At a Feb. 19 performance oversight hearing of the Committee on Executive Administration and Labor, Disability Rights DC (DRDC) told the committee that its 2024 surveys of the District’s voting sites documented dozens of structural and operational barriers that can prevent voters with disabilities from using vote centers or ballot drop boxes.
DRDC’s managing attorney Lindsay Niles told the committee she and her colleagues surveyed “100% of the district's vote centers during the June 2024 primary election and 97.33% of vote centers during the November 2024 general election.” She said the group’s findings included: “during the June 2024 primary election, 10.67 percent of all vote centers were structurally inaccessible,” and DRDC’s preliminary findings for November showed 61.64% (45 of 73) of vote centers surveyed were inaccessible in some way. Niles also raised concerns about ballot drop boxes, saying DRDC found seven drop boxes “structurally inaccessible” in the 2024 general election and several more that were operationally inaccessible because of obstructions or unstable paths.
“Powell Elementary School, which has a very large, steep, and non ADA compliant ramp,” was cited specifically by Niles as an example of a recurring structural barrier DRDC has repeatedly reported. Niles said many problems are operational — failing to place accessible signage, not staffing curbside voting, or not providing accessible parking — and she urged the Board of Elections (BOE) to “ameliorate all operational barriers to accessibility at vote centers and relocate the vote centers that pose structural barriers.” She also asked the committee to monitor BOE’s work before the 2026 elections and the scheduled special election this summer.
BOE Executive Director Monica Evans acknowledged the problems described and said the agency is addressing them. Evans told the committee that accessibility reviews and last‑minute changes occasionally produce discrepancies between a site’s conditions at the time BOE selected it and the site’s condition on setup day. Evans said BOE “work[s] with our partners to install temporary ramps” and to remove barriers when they appear at setup, and she defended BOE’s outreach and training efforts while acknowledging that further work is needed to make access consistent.

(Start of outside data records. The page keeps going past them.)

/-- The invalidation of an acquire (R135). -/
def acquire (s : State) (c : Nat) : State := modCore s c (acquireL1 s.nid)

/-- Registers land in the places of a list, which takes them in turn. -/
def landAll (s : State) (c : Nat) (it : Item) (dsts : List Dest) (vals : List Word) (p : Bool) : State :=
  (dsts.zip (List.range dsts.length)).foldl (fun s (d, i) =>
    landIn s c it.slot it.gid d (vals.getD (i % vals.length) 0) p) s

/-- Adds to CECNT of a group (R304). -/
def countCe (s : State) (c slot gid : Nat) : State :=
  modGroup s c slot fun g => if g.gid = gid then { g with cecnt := g.cecnt + 1 } else g

/-- A load whose words have all come lands in its lanes, then performs its acquire (R135, R361). -/
def finishLoad (s : State) (c : Nat) (it : Item) : State :=
  match it.body with
  | .load sh ws got dsts acq =>
    if ws.all fun w => got.any fun e => e.1 == w then
      let s := landAll s c it dsts (loadRegs sh (ws.headD 0) got) (anyPois got)
      endItem (if acq then acquire s c else s) c it.id
    else s
  | _ => s

/-- The L1 is read for a word (R98): what it answers and whether it corrected it. It is corrected in place; a clean word that
cannot be corrected is dropped. -/
def l1Use (s : State) (c w : Nat) : Option (MWord × Bool) × State :=
  match l1At (coreAt s c) w with
  | none => (none, s)
  | some y => match l1Read y with
    | (some z, cor) => (some (z.mw, cor), if y.syn = 0 then s else l1Set! s c w z)
    | (none, _) => (none, l1Drop s c w)

/-- The groups whose instructions a corrected word serves count it, once each instruction (R304). -/
def countFor (s : State) (c : Nat) (its : List Item) : State :=
  ((its.map fun i => (i.op, i.slot, i.gid)).eraseDups).foldl (fun s (_, slot, gid) => countCe s c slot gid) s

/-- Groups that asked for a word of code count its correction (R304). -/
def countCode (s : State) (c : Nat) (gs : List (Nat × Nat)) : State := gs.foldl (fun s g => countCe s c g.1 g.2) s

/-- A load of the core that waits for a word. -/
def Item.wants (i : Item) (w : Nat) : Bool :=
  match i.body with
  | .load _ ws got _ _ => !i.walk && ws.contains w && !got.any (fun e => e.1 == w)
  | _ => false

/-- A word reaches the loads of a core that wait for it, of those that `sel` admits (R101). -/
def giveWord (s : State) (c : Nat) (sel : Item → Bool) (w : Nat) (mw : MWord) : State :=
  let ids := ((coreAt s c).items.filter fun i => sel i && i.wants w).map (·.id)
  let s := ids.foldl (fun s n => modItem s c n fun
    | .load sh ws got ds a => .load sh ws (got ++ [(w, mw)]) ds a
    | b => b) s
  ids.foldl (fun s n => match itemAt s c n with | some i => finishLoad s c i | none => s) s

/-! ### Remote accesses (R147, R244) -/

/-- Peer and word on the peer of a TIER 11 word (R93). -/
def peerOf (w : Nat) : Nat := waddrOf w / 2 ^ 43
def peerWord (w : Nat) : Nat := waddrOf w % 2 ^ 43

/-- A peer is marked lost, whole or for one of its functions (R149, R247). -/
def peerLost (s : State) (d : Nat) : Bool := s.lost.contains d || s.lostFns.any fun e => e.1 == d

/-- A word of a peer that is lost, whole or for the function that serves the word: what is sent to it counts as performed (R149,
R243). -/
def lostWord (s : State) (w : Nat) : Bool :=
  tierOf w == 3 && (s.lost.contains (peerOf w) || s.lostFns.any fun e => e.1 == peerOf w && e.2 == Config.peerFn w)

/-- The second part of a request slot (R244). -/
def reqQ1 (w : Nat) (mask : BitVec 8) (op : BitVec 6) : DWord :=
  (1 : BitVec 1) ++ (op ++ (mask ++ BitVec.ofNat 49 w))
/-- The third part. -/
def reqQ2 (tag core slot lane : Nat) : DWord :=
  (0 : BitVec 27) ++ (BitVec.ofNat 6 lane ++ (BitVec.ofNat 7 slot ++ (BitVec.ofNat 8 core ++ BitVec.ofNat 16 tag)))

def opRead : BitVec 6 := 0x00
def opWrite : BitVec 6 := 0x10
/-- An unranked write of a copy, and whether its data are poisoned: R244 gives the operation bits of a write no meaning (log 8). -/
def opCopy (pois : Bool) : BitVec 6 := if pois then 0x13 else 0x11
def opRed (o : AOp) : BitVec 6 := 0x20 ||| (encAOp o).zeroExtend 6
def opAtom (o : AOp) : BitVec 6 := 0x30 ||| (encAOp o).zeroExtend 6

/-- The slots of a request. -/
def reqSlots (r : RemoteReq) : List DWord :=
  [r.data, reqQ1 (peerWord r.w) r.mask r.op, reqQ2 (r.id % 65536) r.core r.slot r.lane]
    ++ (match r.data2 with | some x => [x, 0, 0] | none => [])

/-- A request that has not left goes out, unless one before it for its home is in flight over another link or has not
left either (R246). To a lost peer, and for a function in reset, nothing goes out any longer (R149, R243). -/
def sendReq (s : State) (n : Nat) : State :=
  match s.rreqs.find? fun r => r.id == n && !r.sent with
  | none => s
  | some r => match linkFor s r.dev r.home with
    | none => s
    | some i =>
      if lostWord s r.w || (fnAt s r.fn).resetting || s.rreqs.any fun q => q.dev == r.dev && q.home == r.home &&
          (if q.sent then q.link != i else decide (q.id < r.id)) then s
      else sendFlit { s with rreqs := s.rreqs.map fun q => if q.id = n then { q with sent := true, link := i } else q } i r.dev 1
        (reqSlots r)

/-- Requests that have waited go out, oldest first. -/
def pumpRemote (s : State) : State := (s.rreqs.map (·.id)).foldl sendReq s

/-- Sends a request to a peer for item `acc`. A rank clear has no code of its own in R244 and goes as a write of no bytes
(log 8). -/
def sendRemote (s : State) (c slot lane acc w : Nat) (op : BitVec 6) (mask : BitVec 8) (d : DWord) (d2 : Option DWord) :
    State :=
  let r : RemoteReq := { id := s.nid, dev := peerOf w, core := c, acc := acc, w := w, op := op, mask := mask, data := d,
                         data2 := d2, slot := slot, lane := lane, home := homeHash (peerWord w), since := s.now,
                         fn := ((itemAt s c acc).map (·.fn)).getD 0, ins := ((itemAt s c acc).map (·.op)).getD 0 }
  sendReq { s with nid := s.nid + 1, rreqs := s.rreqs ++ [r] } s.nid

/-! ### Registration and settling (R134, R141) -/

/-- The registration of a word that a core has under way. -/
def regUnderWay (s : State) (c w : Nat) : Option Nat :=
  match s.net.find? fun m => m.w == w && m.src == .core c && m.kind == .register with
  | some m => some m.id
  | none => (s.acks.find? fun a => a.w == w && a.core == c).map (·.id)

/-- Registers a word of the L1 if it is dirty and not owned; answers the acknowledgement to wait for. A host word also
goes to the host (R93). -/
def settleWord (s : State) (c fn w : Nat) : Option Nat × State :=
  match l1At (coreAt s c) w with
  | none => (none, s)
  | some x =>
    if x.d && !x.o then
      let n := s.nid
      let s := sendMsg s { id := 0, src := .core c, fn := fn, w := w, kind := .register, launch := x.by_ }
      let s := if tierOf w = 2 then hostWrite s w (l1Dirty x).mw.data 0xFF else s
      (some n, l1Set! s c w { x with o := true, rank := none })
    else (if x.o then regUnderWay s c w else none, s)

/-- Clears the rank of a word at its home, or at its peer's, for item `acc` (R134, R147); answers what to wait for. -/
def clearRankAt (s : State) (c slot lane fn acc w : Nat) : List Nat × State :=
  if lostWord s w then ([], s)
  else if tierOf w = 3 then ([s.nid], sendRemote s c slot lane acc w opWrite 0 0 none)
  else ([s.nid], sendMsg s { id := 0, src := .core c, fn := fn, w := w, kind := .rankClear, acc := acc })

/-- A word that a store wrote in the L1 stands there no longer as it left it: it has been written home, and is settled as a word
written at home is, behind that write (R131, R134). DEDUCED (log 137). -/
def wentHome (x : Core) (w : Nat) : Bool :=
  match l1At x w with
  | none => true
  | some y => !y.d && !y.o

Evans also stressed that some of the returned‑mail and drop‑box problems are tied to mailing and addressing issues. On returned mail ballots, she told the committee that “some of the ballots we have received returned as undeliverable were absolutely deliverable and we have confirmed that they were valid addresses,” and said BOE is working with the U.S. Postal Service and pursuing list maintenance to reduce undeliverable returns. DRDC’s testimony and BOE’s response highlighted both structural barriers (ramps, elevators) and operational ones (signage, staffing) as separate problems with different remedies.
Why this matters: structural inaccessibility can make voting physically impossible for some residents, while operational errors (missing signage, unstaffed curbside areas, missing assistive equipment) can create significant barriers on Election Day. The committee heard repeated calls for BOE to relocate or remove vote centers that are structurally inaccessible and to ensure that drop‑box placement follows ADA standards.
What happens next: DRDC asked the committee to monitor BOE’s remediation work before the 2026 elections and the upcoming special election. BOE said it will continue to adjust site selection, work with partner agencies, and improve training and reviews, and the committee indicated it would follow up with BOE staff.
Quotes
"During the entire 2024 election cycle, DRDC surveys found 12 unique vote centers to be structurally inaccessible," — Lindsay Niles, managing attorney, Disability Rights DC at University Legal Services.
"We are trending in the right direction...our messaging campaign is working," — Monica Evans, Executive Director, D.C. Board of Elections (on the decline in undeliverable mail ballots since 2022).
Ending
The committee did not adopt policy at the Feb. 19 hearing; it collected witness testimony and asked BOE for follow‑up materials. The record includes DRDC’s written survey data and BOE’s list‑maintenance plans; the committee said it would monitor BOE’s progress and expects more detailed follow‑up on undeliverable mail and site remediation in the coming weeks.